For once his timing was okay, and after about forty minutes he saw Dave in the doorway speaking to someone, and he was out of the car and moving.

“Yo."

“Hey, Royce. I was just about to get back to you, babe. Sorry!” Big lying smile on his face.

“Yeah. Uh-huh. Dave. We got to talk, hoss."

“Oh, um—wow!” He glanced furtively at his wrist. “I've got to see this guy, babe. Let me call you tonight."

“What the fuck you pulling on me, man?” He couldn't help it. He was totally torqued. “We've got a deal."

“Absolutely. Not here,” he begged him with his tone and eyes, pleading Royce to go away. “Not the time or place."

“How many times I gotta phone?"

“You don't understand, Royce."

“That's right.” His throat felt so dry.

“I'm in a helluva bind.” Drexel spoke quietly. “I can't come up with it. I just got hosed."

"You the one don't understand. You don't do that. You don't fuck this kind of a deal over. You got to come up with it!"

“I'm into other people, too. Royce. I'm in a world of trouble. I ... I got in over my head."

“How dare you tell me that shit. You let me stick my dick into something this heavy and you tell me you're over your head? What the fuck is wrong with you?” He was trying to whisper, and it was coming out like a whine. He could see the deal dead in Drexel's yuppie eyes. “Sell your fucking house, and cars. You got to get me out from under this."

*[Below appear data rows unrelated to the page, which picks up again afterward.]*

/-- The page-state check of R220. -/
def mgStateOk (s : State) (x : Mg) : Bool :=
  x.pages.all (fun i =>
    (if x.mode = 0 then !(getPte s i).backed else (getPte s i).backed) &&
    (!isWindow i || (x.mode == 0 && x.hint == 0) || decide (3 ≤ x.mode)))

/-- The frames of PLACE. -/
def placePlan (s : State) (p : PartI) (x : Mg) : Option (List (Nat × Frame)) :=
  placeFrames (tierOrder x.hint) x.near (x.hint == 0) (pagesFrom x.va x.n) (freeFrames s p)

/-- The frames of MOVE: a page already in DTIER stays (R221). -/
def movePlan (s : State) (p : PartI) (x : Mg) : Option (List (Nat × Frame)) :=
  placeFrames [x.dtier] x.near false ((pagesFrom x.va x.n).filter (fun i => decide ((getPte s i).tier.val ≠ x.dtier)))
    (freeFrames s p)

/-- The copies of SWAP: each pair goes by way of the lowest free frame in NEAR order (R221). -/
def swapPlan (s : State) (p : PartI) (x : Mg) : Option (List (Nat × Frame)) :=
  (pickFrame (tierOrder 1) 0 (freeFrames s p)).map (fun f =>
    ((pagesFrom x.va x.n).zip (pagesFrom x.vb x.n)).flatMap (fun q =>
      [(q.1, f), (q.2, (getPte s q.1).frameOf), (q.1, (getPte s q.2).frameOf)]))

/-- The frames that a command takes. -/
def migPlan (s : State) (p : PartI) (x : Mg) : Option (List (Nat × Frame)) :=
  match x.mode with
  | 0 => placePlan s p x
  | 1 => movePlan s p x
  | 2 => swapPlan s p x
  | _ => some []

/-- The checks of R220, in order; a page that another command is moving is waited for. -/
def migPrep (e : Entry) (s : State) (_core : Nat) : Prep :=
  let x := mgOf e.desc
  let p := e.cid.part
  if !mgOperandOk s p x then rejectWith Code.eDescOperand
  else if !x.pages.all (pageMine s p) then rejectWith Code.eMemFirewall
  else if x.pages.any (pageBusy s) then .stall
  else if !mgStateOk s x then rejectWith Code.eMigrateState
  else if (x.mode = 1 ∨ x.mode = 2) ∧ x.pages.any (fun i => (getPte s i).pin) then rejectWith Code.eMigratePin
  else if (migPlan s p x).isNone then rejectWith Code.eMemFull
  else .go []

/-! ### Effects (R221) -/

/-- The result record: pages changed and spilled. -/
def migRecord (x : Mg) (changed spilled : Nat) : List (Nat × Bytes) :=
  if x.res = 0 then [] else [(x.res, leBytes 64 (pack [(0, changed), (32, spilled)]))]

/-- A command ends with its result record. -/
def migEnd (s : State) (e : Entry) (core : Nat) (changed spilled : Nat) : State × Ended :=
  let x := mgOf e.desc
  settleUni s e 0 core { writes := migRecord x changed spilled, areas := (migRecord x changed spilled).map (fun w => (w.1, 64)) }

/-- Backs a page with a frame. -/
def backPage (s : State) (i : Nat) (f : Frame) : State :=
  setPte s i { getPte s i with tier := Fin.ofNat 4 f.1, lease := Fin.ofNat 16 f.2.1, frame := BitVec.ofNat 19 f.2.2, backed := true }

/-- Writes HINT and PIN of pages. -/
def hintPages (s : State) (l : List Nat) (hint : Nat) (pin : Bool) : State :=
  l.foldl (fun t i => setPte t i { getPte t i with hint := BitVec.ofNat 3 hint, pin := pin }) s

/-- A page of zeros. -/
def zeroPage : Bytes := List.replicate pageSize 0

/-- Zeroes a page that has been placed; what cannot be written faults. -/
def zeroPages (s : State) (p : PartI) (l : List Nat) : Except (BitVec 16) State :=
  l.foldl (fun t i => match t with | .error c => .error c | .ok u => writeUni u p (pageAddr i) zeroPage) (.ok s)

/-- Counts spilled pages in XD_MEM_SPILL of both dies. -/
def countSpill (s : State) (n : Nat) : State :=
  (List.finRange 2).foldl (fun t x => setXd t x { getXd t x with memSpill := satAdd (getXd t x).memSpill n }) s

/-- PLACE (R221). -/
def runMigPlace (e : Entry) (s : State) (core : Nat) : State × Ended :=
  let x := mgOf e.desc
  let plan := (placePlan s e.cid.part x).getD []
  let spilled := (plan.filter (fun q => x.hint != 0 && (tierOrder x.hint).head? != some q.2.1)).length
  let s1 := countSpill (hintPages (plan.foldl (fun t q => backPage t q.1 q.2) s) (plan.map (·.1)) x.hint x.pin) spilled
  match (if x.zero then zeroPages s1 e.cid.part (plan.map (·.1)) else .ok s1) with
  | .ok t => migEnd t e core plan.length spilled
  | .error c => faultUni s1 e 0 core { code := c, detail := [] } (plan.map (fun q => (pageAddr q.1, pageSize)))

/-- A page copy of a plan. -/
def moveOf (q : Nat × Frame) : PageMove :=
  { page := q.1, tier := Fin.ofNat 4 q.2.1, lease := Fin.ofNat 16 q.2.2.1, frame := BitVec.ofNat 19 q.2.2.2 }

/-- Sets MOVING of a page. -/
def setMoving (s : State) (i : Nat) (b : Bool) : State := setPte s i { getPte s i with moving := b }

/-- MOVE and SWAP: the DMA engine copies the pages one at a time (R221, R222). -/
def runCopies (e : Entry) (s : State) (core : Nat) : State × Ended :=
  let x := mgOf e.desc
  let plan := (migPlan s e.cid.part x).getD []
  match plan with
  | [] => migEnd s e core 0 0
  | q :: _ =>
    let m : Mig := { entry := e, core := Fin.ofNat 128 core, moves := plan.map moveOf
                     changed := if x.mode = 2 then 2 * x.n else plan.length }
    let s1 := setMoving s q.1 true
    ({ s1 with mem := { s1.mem with migs := s1.mem.migs ++ [m] } }, .running)
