/-- PARTITION_ACTIVATED: local stores zeroed, page table written, save area reserved; the partition is ACTIVE (R315). Its
ACTSEQ is the device's next activation number (16 Table 16.4). -/
def execPartitionActivated (p : PartI) (s : State) : Host.Outcome State Fault Refusal :=
  let q := getPart s p
  if unitsRun s ∧ q.state = .activating then
    let s1 := (coresOf q).foldl zeroLs s
    let s2 := ((ownedGrans s p).flatMap granPages).foldl (fun t i => setPte t i (homePte p i)) s1
    let s3 := (savePages q).foldl (fun t i => setPte t i { getPte t i with reserved := true }) s2
    let n := s.gl.actCount + 1
    let s4 := { s3 with gl := { s3.gl with actCount := n } }
    .next (setPart s4 p { q with state := .active, actSeq := n, resEnd := s.now, resident := none, switching := none, fatalSeen := false })
  else .next s

/-! ### Dissolution -/

/-- Where a granule's bytes lie: the home frames of its pages. -/
def granAddr (g : Nat) : Nat := pageAddr (512 * g)

/-- The pages a partition owns: those of its granules and of its borrow windows. -/
def clearPages (s : State) (p : PartI) : State :=
  { s with mem := { s.mem with pt := s.mem.pt.filter (fun e => !(e.2.owned && decide (e.2.part = p))) } }

/-- DISSOLVE clears every key slot of the partition, and what is recorded for it (R263, R393). -/
def dropPartKeys (s : State) (p : PartI) : State :=
  let mine := fun (k : Nat) => (Tbl.get ({} : KeySlot) s.sec.keys k).valid && decide ((Tbl.get ({} : KeySlot) s.sec.keys k).part = p)
  { s with
    sec := { s.sec with keys := s.sec.keys.filter (fun e => !mine e.1) }
    tags := { s.tags with pairs := s.tags.pairs.filter (fun e => !mine e.1) } }

/-- Protection of a partition that is no longer enabled. -/
def ResPart.off (r : ResPart) : ResPart := { poolBase := r.poolBase, poolSize := r.poolSize, ptab := r.ptab }

/-- What ends with a partition beside its contexts and pages: leases, payload keys, protection (R317 step 2, R393). -/
def endPartUnits (s : State) (p : PartI) : State :=
  let s1 := dropPartKeys (endLeases s p) p
  setRes s1 p (getRes s1 p).off

/-- The partition becomes ABSENT once none of its granules is still being zeroed (R317 steps 5 and 6). -/
def finishDissolve (s : State) (p : PartI) : State :=
  let q := getPart s p
  if q.state = .dissolving ∧ (ownedGrans s p).isEmpty then
    setPart s p { q with state := .absent, resident := none, switching := none, fatalSeen := false }
  else s

/-- DISSOLVE (R317). -/
def dissolve (s : State) (p : PartI) : State :=
  let q := getPart s p
  if q.state ≠ .active ∧ q.state ≠ .faulted then cfgErr s p
  else
    let s1 := teardownAll (setPart s p { q with state := .dissolving }) p
    let s2 := clearPages (endPartUnits s1 p) p
    let s3 := (coresOf q).foldl zeroLs s2
    finishDissolve ((ownedGrans s3 p).foldl (fun t g => setGran t g { getGran t g with zeroing := true }) s3) p

/-- GL_PART_CMD_p 2; semaphore 6 + p guards it. -/
def execDissolve (port : RlPort) (p : PartI) (s : State) : Host.Outcome State Fault Refusal :=
  .next (guarded s port (6 + p.val) (fun t => dissolve t p))

/-- GRANULE_ZEROED: a granule's zeroing ends; it is no longer owned (R317). -/
def execGranuleZeroed (g : GranI) (s : State) : Host.Outcome State Fault Refusal :=
  let r := getGran s g.val
  if unitsRun s ∧ r.zeroing then
    let s1 := clearPoison { s with uni := Memory.zero s.uni (granAddr g.val) (2 ^ 30) } (granAddr g.val) (2 ^ 30)
    .next (finishDissolve (setGran s1 g.val { r with owned := false, zeroing := false }) r.part)
  else .next s

/-- GRAN_OWN_WRITE: a write of GL_GRAN_OWN assigns or releases the selected granule, or is refused (R314). -/
def granOwnWrite (s : State) (value : BitVec 32) : State :=
  let pt : PartI := Fin.ofNat 8 value.toNat
  let own := value.getLsbD 3
  let g := s.gl.granSel.toNat
  if 1136 ≤ g then cfgErr s pt
  else
    let r := getGran s g
    if own then
      if r.owned ∨ r.zeroing ∨ r.lent ∨ (getPart s pt).state ≠ .absent then cfgErr s pt
      else setGran s g { r with part := pt, owned := true }
    else if r.owned ∧ (getPart s r.part).state ≠ .absent then cfgErr s r.part
    else setGran s g { r with part := pt, owned := false }

/-- GRAN_OWN_WRITE from a port; semaphore 0 guards it (R332). -/
def execGranOwnWrite (port : RlPort) (value : BitVec 32) (s : State) : Host.Outcome State Fault Refusal :=
  .next (guarded s port 0 (fun t => granOwnWrite t value))

/-! ### Slices and switches -/

/-- A residency's slice in ns: SLICE_US, less the last overrun, but not less than 100 µs (R323, and the overrun's
correction of the next slice). -/
def sliceNs (q : Part) (over_ : Nat) : Nat := max 100000 (q.sliceUs.toNat * 1000 - over_)

/-- The residency that stands ends in account and starts afresh at the present time (R322, R323). -/
def renewResidency (s : State) (p : PartI) : State :=
  match (getPart s p).resident with
  | none => s
  | some r =>
    let s1 := endResidency s p
    let q := getPart s1 p
    let x := getCtx s1 ⟨p, r⟩
    let s2 := setCtx s1 ⟨p, r⟩ { x with lastOverrun := 0 }
    setPart s2 p { q with resident := some r, resStart := s.now, chargeStart := s.now,
                          sliceEnd := s.now + sliceNs q x.lastOverrun }
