/-- A collective stops with a fault; `origin` and `reason` go on in CABORT. -/
def stopColl (s : State) (k : Coll) (err : OpErr) (origin reason : Nat) : State :=
  let s1 := k.outs.foldl (fun t o => dropPart t k o) (k.ins.foldl (fun t i => freePart t k i) (abortAll s k origin reason))
  faultCmd (havocAreas (dropColl s1 k) k.cid.part k.areas) k.core.val k.entry 10 0 err

/-! ### Results and completion (R194-R196) -/

/-- Where a chunk's result lands, and its bytes. -/
def Coll.resultWrites (k : Coll) (c : Nat) (r : CollRes) : List (Nat × Bytes) :=
  match k.kind with
  | .bcast => [(k.dst + c * k.gran, r.bytes)]
  | .allgather =>
    let bl := pieces (4 + k.clen c) r.bytes.length r.bytes
    (upto k.ndev).map (fun q =>
      (k.dst + q * k.len + c * k.gran,
       match bl.find? (fun b => leNat (b.take 4) == q) with
       | some b => b.drop 4
       | none => List.replicate (k.clen c) 0))
  | _ => [(k.dst + elemBytes k.ofmt (c * k.gran), r.bytes)]

/-- Writes the results that have arrived; the code of the first access that fails. -/
def writeResults (s : State) (k : Coll) : List Nat → Except (BitVec 16) (State × Coll)
  | [] => .ok (s, k)
  | c :: t =>
    match (if k.writes ∧ ¬ k.written.contains c then k.resAt c else none) with
    | none => writeResults s k t
    | some r =>
      match writeUniAll s k.cid.part (k.resultWrites c r) with
      | .error e => .error e
      | .ok s' => writeResults s' { k with written := k.written ++ [c] } t

/-- A chunk has gone through every pass at this node, and what it sends is acknowledged. -/
def Coll.chunkDone (k : Coll) (c : Nat) : Bool :=
  (!k.isSum || (k.codesAt c).isSome) && (k.dataUp c 0).isSome &&
  (!(k.kind != .reduce || k.isTop c || k.self == k.root) || (k.resAt c).isSome) &&
  (!k.writes || k.written.contains c) &&
  (k.wantOuts c).all (fun w => k.outs.any (fun o => samePart w o && o.acked))

/-- Every chunk is done. -/
def Coll.allDone (k : Coll) : Bool := (upto k.nchunk).all k.chunkDone

/-- A contribution of this rank is NaN or infinite (R195). -/
def Coll.ownSpecial (k : Coll) : Bool :=
  !k.empty && k.ifmt != 0xA && (wideVals k.ifmt k.len k.src).any (fun v => !v.finite) ||
  (!k.empty && k.ifmt == 0xA && (al48Groups k.src).any (fun g => g.nan != 0))

/-- The result record (Table 8.6). -/
def Coll.record (k : Coll) : Bytes :=
  let nan := if k.writes then ((upto k.nchunk).map (fun c => match k.resAt c with | some r => r.nan | none => 0)).sum else 0
  leBytes 64 (pack [(0, if k.kind = .bcast then 0 else k.nempty), (32, min nan 0xFFFFFFFF), (64, min k.rescorr 0xFFFF),
    (80, min k.crcretry 0xFFFF), (96, nth 0 k.depth 0), (101, nth 0 k.depth 1)])

/-- A complete collective: its watch events, its random stream, its record and its end (R187, R195, R196). AGREE and a
mark's agreement end when their result arrives, and only leave here. A command of a protected context is kept until the
next mark (R349). -/
def finishColl (s : State) (k : Coll) : State :=
  if k.kind = .agree ∨ k.kind = .mark then (if k.done then dropColl s k else s)
  else if k.done then s
  else
    let ev := k.event || (k.writes && k.reduces &&
      (k.ownSpecial || (upto k.nchunk).any (fun c => match k.resAt c with | some r => r.event | none => false)))
    let s1 := watch s k.cid (k.watched && ev)
    let s2 := if k.reduces then advanceRng s1 k.cid k.rngIdx k.cvt k.len else s1
    match writeUni s2 k.cid.part k.res k.record with
    | .error c => stopColl s2 k { code := c, detail := [] } k.self 0
    | .ok t =>
      let kept : Bool := decide ((getRes s k.cid.part).state = .prot)
      endCmd (if kept then putColl t { k with done := true } else dropColl t k) k.core.val k.entry okOutcome

/-- A collective goes on as far as it can: parts, results, completion. -/
def progress (s : State) (k0 : Coll) : State :=
  let a := addOuts s k0
  match writeResults a.1 a.2 (upto k0.nchunk) with
  | .error c => stopColl a.1 a.2 { code := c, detail := [] } k0.self 0
  | .ok q =>
    let m := sendMarkers q.1 q.2
    let f := freeUsed m.1 m.2
    let t := putColl f.1 f.2
    if f.2.allDone then finishColl t f.2 else t

/-! ### The messages (R182) -/

/-- Sets what an edge stands at. -/
def Coll.setEdge (k : Coll) (tree peer : Nat) (st : EdgeSt) : Coll :=
  { k with edges := k.edges.map (fun e => if e.tree.val == tree && e.peer == peer && e.st != .idle then { e with st := st } else e) }

/-- What the sending edge to a rank stands at. -/
def Coll.edgeSt (k : Coll) (tree peer : Nat) : EdgeSt :=
  match k.edges.find? (fun e => e.tree.val == tree && e.peer == peer && e.st != .idle) with
  | some e => e.st
  | none => .idle

/-- The parts sent to a rank in a tree are sent again once its edge is open again. -/
def Coll.resendTo (k : Coll) (tree peer : Nat) : Coll :=
  { k with outs := k.outs.map (fun o => if treeOf o.chunk == tree && o.peer == peer then { o with sent := false, acked := false } else o) }

/-- A completed collective is kept for a coordinate that may be taken over (R349). -/
def retainedColl (s : State) (k : Coll) : Bool :=
  decide ((getRes s k.cid.part).state = .prot) && k.kind != .agree && k.kind != .mark

/-- What a completed collective owes a rank that has been taken over is sent again, from its COPEN on (R350). -/
def reopenEdge (s : State) (k : Coll) (tree peer : Nat) : State :=
  if k.edgeSt tree peer = .idle then s
  else
    let k1 := (k.resendTo tree peer).setEdge tree peer .asked
    sendC (putColl s k1) k1 tree peer (.opening k1.pdig k1.gdig)

/-- The collective needs no further COPEN: it has completed, or its agreement has been reached and only waits to be taken
up. A COPEN with its CID then opens a later command. -/
def Coll.over (k : Coll) : Bool := k.done || ((k.kind == .agree || k.kind == .mark) && (k.resAt 0).isSome)

/-- CWAIT answers a message to the coordinate that it came from. -/
def answerWait (s : State) (h : CHdr) : State := sendCMsg s { h with srcRank := h.dstRank, dstRank := h.srcRank } h.src .wait

/-- A message for an edge of which there is no record is answered CWAIT (R350). -/
def noEdge (s : State) (h : CHdr) : State := if unitsRun s ∧ msgCtxs s h.jtag ≠ [] then answerWait s h else s

/-- COPEN: answered CREADY by a collective with that CID in flight whose PDIG and GDIG agree, CWAIT when there is none;
a disagreement stops the command. -/
def execCopen (h : CHdr) (pdig gdig : BitVec 32) (s : State) : Host.Outcome State Fault Refusal :=
  if unitsRun s ∧ msgCtxs s h.jtag ≠ [] then
    match (findColl s h h.dstRank) with
    | none => .next (answerWait s h)
    | some k =>
      if k.over then
        if retainedColl s k then .next (reopenEdge (sendC s k h.tree.val h.srcRank.toNat .ready) k h.tree.val h.srcRank.toNat)
        else .next (answerWait s h)
      else if k.pdig ≠ pdig ∨ k.gdig ≠ gdig then .next (stopColl s k { code := Code.eCollPeer, detail := [] } k.self 0)
      else .next (sendC s k h.tree.val h.srcRank.toNat .ready)
  else .next s

/-- CREADY: the edge is open, and empty markers go. -/
def execCready (h : CHdr) (s : State) : Host.Outcome State Fault Refusal :=
  match findColl s h h.dstRank with
  | none => .next s
  | some k =>
    let t := h.tree.val
    if unitsRun s ∧ k.edgeSt t h.srcRank.toNat = .asked then
      .next (coherentLate (.cready h) (fun u => progress u (k.setEdge t h.srcRank.toNat .opened)) s)
    else .next s

/-- CWAIT: COPEN again 8 µs later; an edge that was open restarts from there (R182, R350). -/
def execCwait (h : CHdr) (s : State) : Host.Outcome State Fault Refusal :=
  match findColl s h h.dstRank with
  | none => .next s
  | some k =>
    let t := h.tree.val
    let p := h.srcRank.toNat
    if unitsRun s ∧ (k.edgeSt t p = .asked ∨ k.edgeSt t p = .opened) then
      .next (putColl s ((k.resendTo t p).setEdge t p (.waitRetry (s.now + 8000))))
    else .next s

/-- COPEN_RETRY: the sender repeats COPEN. `h` is the header of the COPEN that it sends. -/
def execCopenRetry (h : CHdr) (s : State) : Host.Outcome State Fault Refusal :=
  match findColl s h h.srcRank with
  | none => .next s
  | some k =>
    let t := h.tree.val
    match k.edgeSt t h.dstRank.toNat with
    | .waitRetry at_ =>
      if unitsRun s ∧ at_ ≤ s.now then
        .next (sendC (putColl s (k.setEdge t h.dstRank.toNat .asked)) k t h.dstRank.toNat (.opening k.pdig k.gdig))
      else .next s
    | _ => .next s

/-- The largest number of bytes of a part. -/
def Coll.partMax (k : Coll) (c pass : Nat) : Nat :=
  match k.kind with
  | .agree | .mark => 4
  | .bcast => k.clen c
  | .allgather => k.ndev * (4 + k.clen c)
  | _ =>
    if pass ≤ 1 then k.ngroup c
    else if pass = 2 then (if k.isSum then 100 * k.ngroup c else elemBytes k.ifmt (k.clen c))
    else elemBytes k.ofmt (k.clen c)

/-- A part of this chunk and pass comes from that rank. -/
def Coll.expects (k : Coll) (c pass peer : Nat) : Bool :=
  decide (c < k.nchunk) &&
  (if pass = 0 then k.isSum && (nth [] k.feeds (treeOf c)).contains peer
   else if pass = 1 then k.isSum && k.parent c == some peer
   else if pass = 2 then (nth [] k.feeds (treeOf c)).contains peer
   else !k.isTop c && k.resultPeer c == some peer)

/-- A part that has begun to arrive. -/
def Coll.findIn (k : Coll) (c pass peer : Nat) : Option CollIn :=
  k.ins.find? (fun i => i.chunk == c && i.pass == pass && i.peer == peer)

/-- Replaces a part that arrives. -/
def Coll.putIn (k : Coll) (i : CollIn) : Coll :=
  { k with ins := replaceFirst (fun x => x.chunk == i.chunk && x.pass == i.pass && x.peer == i.peer) (fun _ => i) k.ins }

“It's gone. I've already mortgaged my house. I'm down the tubes, Royce. I just got in too deep. Listen—I'll call you tonight. I'll explain—"

“You can't explain shit. You can't explain your way out of something like this, bud. Get real."

“Well, it ain't happening,” he said, in mock tough guy. Hawthorne wanted to throw him up against the wall of the building. It ain't happening. Drexel turned, starting off. No good-bye.

“You got some set of balls on you for a fucking wimpy, no-dick pussy!" He was out of control. Fuck it.